1. Тренд как диктатура: художник в ловушке коммерческого мейнстрима

Идея Малларме, рождённая в эпоху становления модернизма, сегодня звучит не как предупреждение, а как констатация факта. В XIX веке речь шла о необходимости критического, общественного суждения, оспаривающего монополию академий. Сегодня это «усмотрение» перехватили не столько философы или знатоки, сколько логика рынка, алгоритмы платформ и стратегии брендов. Современный мейнстрим — это не стиль, а механизм. Это система галерей, ярмарок, арт-рынка, медиа, которая определяет, что актуально, а значит — ликвидно.

Художник, стремящийся к признанию и существованию в поле профессионального искусства, вынужден встраиваться в эту систему. Он должен говорить на языке, который поймут кураторы (концептуализм, site-specific, исследовательские практики), производить объекты, удобные для логистики и страхования (масштаб, материалы), генерировать нарративы, упаковываемые в пресс-релизы. Автономия, о которой грезили романтики и за которую боролся модернистский авангард, обернулась ироничной формой зависимости. Свобода творить «что и как хочу» трансформировалась в обязанность быть инновативным, но в рамках допустимого дискурса. Как метко отмечал Борис Гройс, произведение сегодня нуждается в «текстовом одеянии» — кураторском или критическом комментарии, который легитимирует его как искусство в глазах системы. Художник делегирует часть своего авторства институциям, которые «сертифицируют» его творение. Мейнстрим, таким образом, — это не поток похожих визуальных решений, а конвейер по производству легитимности.

2. Аутсайдер: от статуса изгоя к рыночной нише

В этой системе фигура аутсайдера, того самого «непризнанного гения», радикально переосмысляется. Классический аутсайдер — вне системы по определению: Ван Гог, продавший при жизни одну картину; художники ар-брют, творящие вне профессионального поля. Их сила — в аутентичности, неиспорченности чужими правилами. Сегодня же «аутсайдерство» стало тщательно курируемой категорией. Его ищут, коллекционируют, включают в биеннале.

Аутсайдерство превратилось в бренд, синоним подлинности в мире, зализанном гладкой симуляцией мейнстрима. Это рыночная ниша, обладающая своей аудиторией, экспертами (историки наивного искусства, психологи) и финансовой оценкой. Трагический разрыв между творцом и обществом, который и порождал фигуру аутсайдера, сегодня зачастую симулируется как осознанная стратегия. Художник может сознательно культивировать «сырой», маргинальный эстетический язык, чтобы дистанцироваться от коммерческой гладкости. Но, попадая в галерею, он немедленно встраивается в ту же рыночную логику. Теодор Адорно, говоря о десублимации (отказе от возвышенного в пользу сиюминутного удовольствия), предупреждал об опасности растворения искусства в массовой культуре. Сегодня же аутсайдерский жест рискует стать всего лишь ещё одной формой этой десублимации — товаром, который продаёт миф о непричастности к товарности.

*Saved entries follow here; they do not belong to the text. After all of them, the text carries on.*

-- ==== Sys2Proof/Tests/Slice0.lean ====
section
/-! SUPPORT. The model's own tests, expected values from the spec (95_test_vectors.md and the rules), and the witnesses
that meet the hypotheses of the statements. -/

open Sys2Proof Sys2Proof.Machine

set_option Elab.async false

namespace Sys2Proof.Tests

/-! ### Well-formedness and decoding: words written out from the fields RSV, UNIT, FN of 30_encoding.md R110, R112 -/

theorem test_wf_refuses_add_operator : ¬ (Instr.modopInvalid 0).WellFormed := by decide
theorem test_wf_refuses_subtract_operator : ¬ (Instr.modopInvalid 1).WellFormed := by decide
theorem test_wf_bounds : (Instr.modopInvalid 2).WellFormed ∧ (Instr.modopInvalid 15).WellFormed ∧ Instr.div.WellFormed := by
  decide

theorem test_decode_div : decode (0b000000000000000000000000#24 ++ 0b0001#4 ++ 0b0000#4) = .ok .div := rfl
theorem test_decode_modadd : decode (0b000000000000000000000000#24 ++ 0b0010#4 ++ 0b0000#4) = .ok .modadd := rfl
theorem test_decode_modsub : decode (0b000000000000000000000000#24 ++ 0b0010#4 ++ 0b0001#4) = .ok .modsub := rfl
theorem test_decode_modop_invalid_first :
    decode (0b000000000000000000000000#24 ++ 0b0010#4 ++ 0b0010#4) = .ok (.modopInvalid 2) := rfl
theorem test_decode_modop_invalid_last :
    decode (0b000000000000000000000000#24 ++ 0b0010#4 ++ 0b1111#4) = .ok (.modopInvalid 15) := rfl
theorem test_decode_modmul : decode (0b000000000000000000000000#24 ++ 0b0011#4 ++ 0b0000#4) = .ok .modmul := rfl
theorem test_decode_modpow : decode (0b000000000000000000000000#24 ++ 0b0100#4 ++ 0b0000#4) = .ok .modpow := rfl
theorem test_decode_gcd : decode (0b000000000000000000000000#24 ++ 0b0101#4 ++ 0b0000#4) = .ok .gcd := rfl
theorem test_decode_isprime : decode (0b000000000000000000000000#24 ++ 0b0110#4 ++ 0b0000#4) = .ok .isprime := rfl
theorem test_decode_modinv : decode (0b000000000000000000000000#24 ++ 0b0111#4 ++ 0b0000#4) = .ok .modinv := rfl
theorem test_decode_keygen : decode (0b000000000000000000000000#24 ++ 0b1000#4 ++ 0b0000#4) = .ok .keygen := rfl
theorem test_decode_xform : decode (0b000000000000000000000000#24 ++ 0b1001#4 ++ 0b0000#4) = .ok .xform := rfl
theorem test_decode_enc : decode (0b000000000000000000000000#24 ++ 0b1001#4 ++ 0b0001#4) = .ok .enc := rfl
theorem test_decode_dec : decode (0b000000000000000000000000#24 ++ 0b1001#4 ++ 0b0010#4) = .ok .dec := rfl

/-- 95_test_vectors.md 2.10. -/
theorem test_decode_illegal :
    ([0x00000000, 0x00000011, 0x0000001F, 0x00000031, 0x00000093, 0x00000100, 0x00000110, 0x00000122, 0x80000010,
      0xFFFFFFFF] : List Word).all (fun c => !(decode c).isOk) = true := by decide +kernel

/-- spec/opcode_table.json: the rows' bits, numbered from bit 0, give the rows' commands and run in the next step. -/
theorem test_table_words : decodeTableWord 32 0x10 = some .div ∧ decodeTableWord 32 0x2F = some (.modopInvalid 15) ∧
    decodeTableWord 8 0x92 = some .dec ∧ decodeTableWord 32 0 = none ∧
    engineStep (State.reset.accept 0x50) = exec .gcd (State.reset.accept 0x50) := ⟨rfl, rfl, rfl, rfl, rfl⟩

/-! ### One step of each command: vectors of 95_test_vectors.md section 2 -/

/-- A block with these operands written. -/
def operands (a b n : Word) : State := { State.reset with opa := a, opb := b, opn := n }

/-- `s` with the command word `c` accepted and these draws received. -/
def flying (c : Word) (s : State) (draws : List Word) : State :=
  { s.accept c with inFlight := some ⟨c, s.snapshot, draws⟩ }

/-- Whether the command is still in flight, and the outcome registers, after a step. -/
def answer (o : Host.Outcome State Fault Refusal) : Option (Bool × BitVec 4 × Word × Word) :=
  match o with
  | .next t => some (t.busy, t.errCode, t.res0, t.res1)
  | .fault _ => none
  | .refused _ => none

/-- The next state of a step, where it goes on. -/
def after (o : Host.Outcome State Fault Refusal) : Option State :=
  match o with
  | .next t => some t
  | .fault _ => none
  | .refused _ => none

/-- The outcome of a command on these operands and draws. -/
def vector (c a b n : Word) (draws : List Word) : Option (Bool × BitVec 4 × Word × Word) :=
  answer (step (flying c (operands a b n) draws))

/-- A block holding the textbook key of 95_test_vectors.md 2.9, with this data in OPA. -/
def keyed (data : Word) : State :=
  { operands data 0 0 with keys := ⟨43, 59, 13, 937, 2537⟩, keyValid := true }

/-- A block configured for KEYGEN. -/
def configured (lo hi min attempts : Word) : State := { State.reset with kg := ⟨lo, hi, min, attempts⟩ }

theorem test_div : vector 0x10 2436 0 13 [] = some (false, 0, 187, 5) := by decide +kernel
theorem test_div_by_zero : vector 0x10 5 0 0 [] = some (false, 2, 0, 0) := by decide +kernel
theorem test_modadd_wraps : vector 0x20 0xFFFFFFF0 0xFFFFFFF0 0xFFFFFFFB [] = some (false, 0, 0xFFFFFFE5, 0) := by
  decide +kernel
theorem test_modadd_sum_is_max : vector 0x20 0x80000000 0x7FFFFFFF 0x80000001 [] = some (false, 0, 0x7FFFFFFE, 0) := by
  decide +kernel
theorem test_modsub_borrows : vector 0x21 5 0xFFFFFFFA 0xFFFFFFFB [] = some (false, 0, 6, 0) := by decide +kernel
theorem test_modsub_reduces : vector 0x21 3 10 7 [] = some (false, 0, 0, 0) := by decide +kernel
theorem test_modop_invalid : vector 0x2F 1 2 0 [] = some (false, 1, 0, 0) := by decide +kernel
theorem test_modmul : vector 0x30 0x12345678 0x9ABCDEF0 0xFFFFFFFB [] = some (false, 0, 0x5B31B406, 0) := by decide +kernel
theorem test_modmul_all_bits : vector 0x30 0xFFFFFFFA 0xFFFFFFFF 0xFFFFFFFB [] = some (false, 0, 0xFFFFFFF7, 0) := by
  decide +kernel
theorem test_modpow : vector 0x40 65 13 2537 [] = some (false, 0, 1722, 0) := by decide +kernel
theorem test_modpow_modulus_one : vector 0x40 5 0 1 [] = some (false, 0, 0, 0) := by decide +kernel
theorem test_gcd : vector 0x50 0x80000000 0xC0000000 0 [] = some (false, 0, 0x40000000, 0) := by decide +kernel
theorem test_gcd_zeros : vector 0x50 0 0 0 [] = some (false, 0, 0, 0) := by decide +kernel
theorem test_isprime_liar : vector 0x60 561 1 0 [0x15FB6B9F] = some (false, 0, 1, 0) := by decide +kernel
theorem test_isprime_asks_for_more : vector 0x60 43 3 0 [0, 0x80000000] = some (true, 0, 0, 0) := by decide +kernel
theorem test_modinv : vector 0x70 2449 0 2436 [] = some (false, 0, 937, 0) := by decide +kernel
theorem test_modinv_common_factor : vector 0x70 6 0 9 [] = some (false, 3, 0, 0) := by decide +kernel
theorem test_xform : vector 0x90 1722 937 2537 [] = some (false, 0, 65, 0) := by decide +kernel
theorem test_xform_by_zero : vector 0x90 5 3 0 [] = some (false, 2, 0, 0) := by decide +kernel
theorem test_enc : answer (step (flying 0x91 (keyed 65) [])) = some (false, 0, 1722, 0) := by decide +kernel
theorem test_enc_no_key : vector 0x91 65 0 0 [] = some (false, 7, 0, 0) := by decide +kernel
theorem test_dec : answer (step (flying 0x92 (keyed 1722) [])) = some (false, 0, 65, 0) := by decide +kernel
theorem test_dec_no_key : vector 0x92 65 0 0 [] = some (false, 7, 0, 0) := by decide +kernel
theorem test_illegal : vector 0x122 1 2 0 [] = some (false, 6, 0, 0) := by decide +kernel

/-- The draws of vector K1. -/
def drawsK1 : List Word :=
  [0xAC000000] ++ List.replicate 100 0 ++ [0xEC000000] ++ List.replicate 100 0 ++ [0x01300000]

/-- Vector K1: the textbook key. -/
theorem test_keygen : after (step (flying 0x80 (configured 0 64 40 16) drawsK1)) =
    some { configured 0 64 40 16 with
      cmd := 0x80, done := true, keyValid := true, keys := ⟨43, 59, 13, 937, 2537⟩ } := by decide +kernel

/-- Vector K9: no candidate exceeds the lower bound; an earlier key is destroyed (46_keygen.md R230). -/
theorem test_keygen_destroys :
    after (step (flying 0x80 { keyed 0 with kg := ⟨0, 64, 63, 2⟩ } [0xFFFFFFFF, 0xFFFFFFFF])) =
      some { configured 0 64 63 2 with cmd := 0x80, done := true, err := true, errCode := 5 } := by decide +kernel

/-! ### Other tests -/

/-- 10_state.md R52. -/
theorem test_reset_configuration : State.reset.memRead 15 = 0x00010000 ∧ State.reset.memRead 16 = 0x00008000 ∧
    State.reset.memRead 17 = 0x00001000 ∧ State.reset.memRead 1 = 0 := by decide

/-- The STATUS word of the textbook key's owner after a dropped write: KEYVALID, OVR, BUSY (20_memory.md R84, R88). -/
theorem test_status_word : ((flying 0x10 (keyed 65) []).memWrite 4 7).memRead 1 = 0x00000019 := by decide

3. Анатомия цитаты: Малларме, Гройс и пределы автономии

Так что же имел в виду Малларме (или тот, кому приписана эта мысль)? В контексте защиты Мане — он утверждал, что искусство принадлежит не только тому, кто его создает. Оно становится фактом культуры только в момент встречи со зрителем, критиком, обществом. Это диалог, а не монолог. Живопись «серьезна», потому что она участвует в формировании смыслов, картины мира, общественных идеалов. Доверять её исключительно «усмотрению художников» — всё равно что доверить строительство города только каменщикам, без архитекторов и инженеров.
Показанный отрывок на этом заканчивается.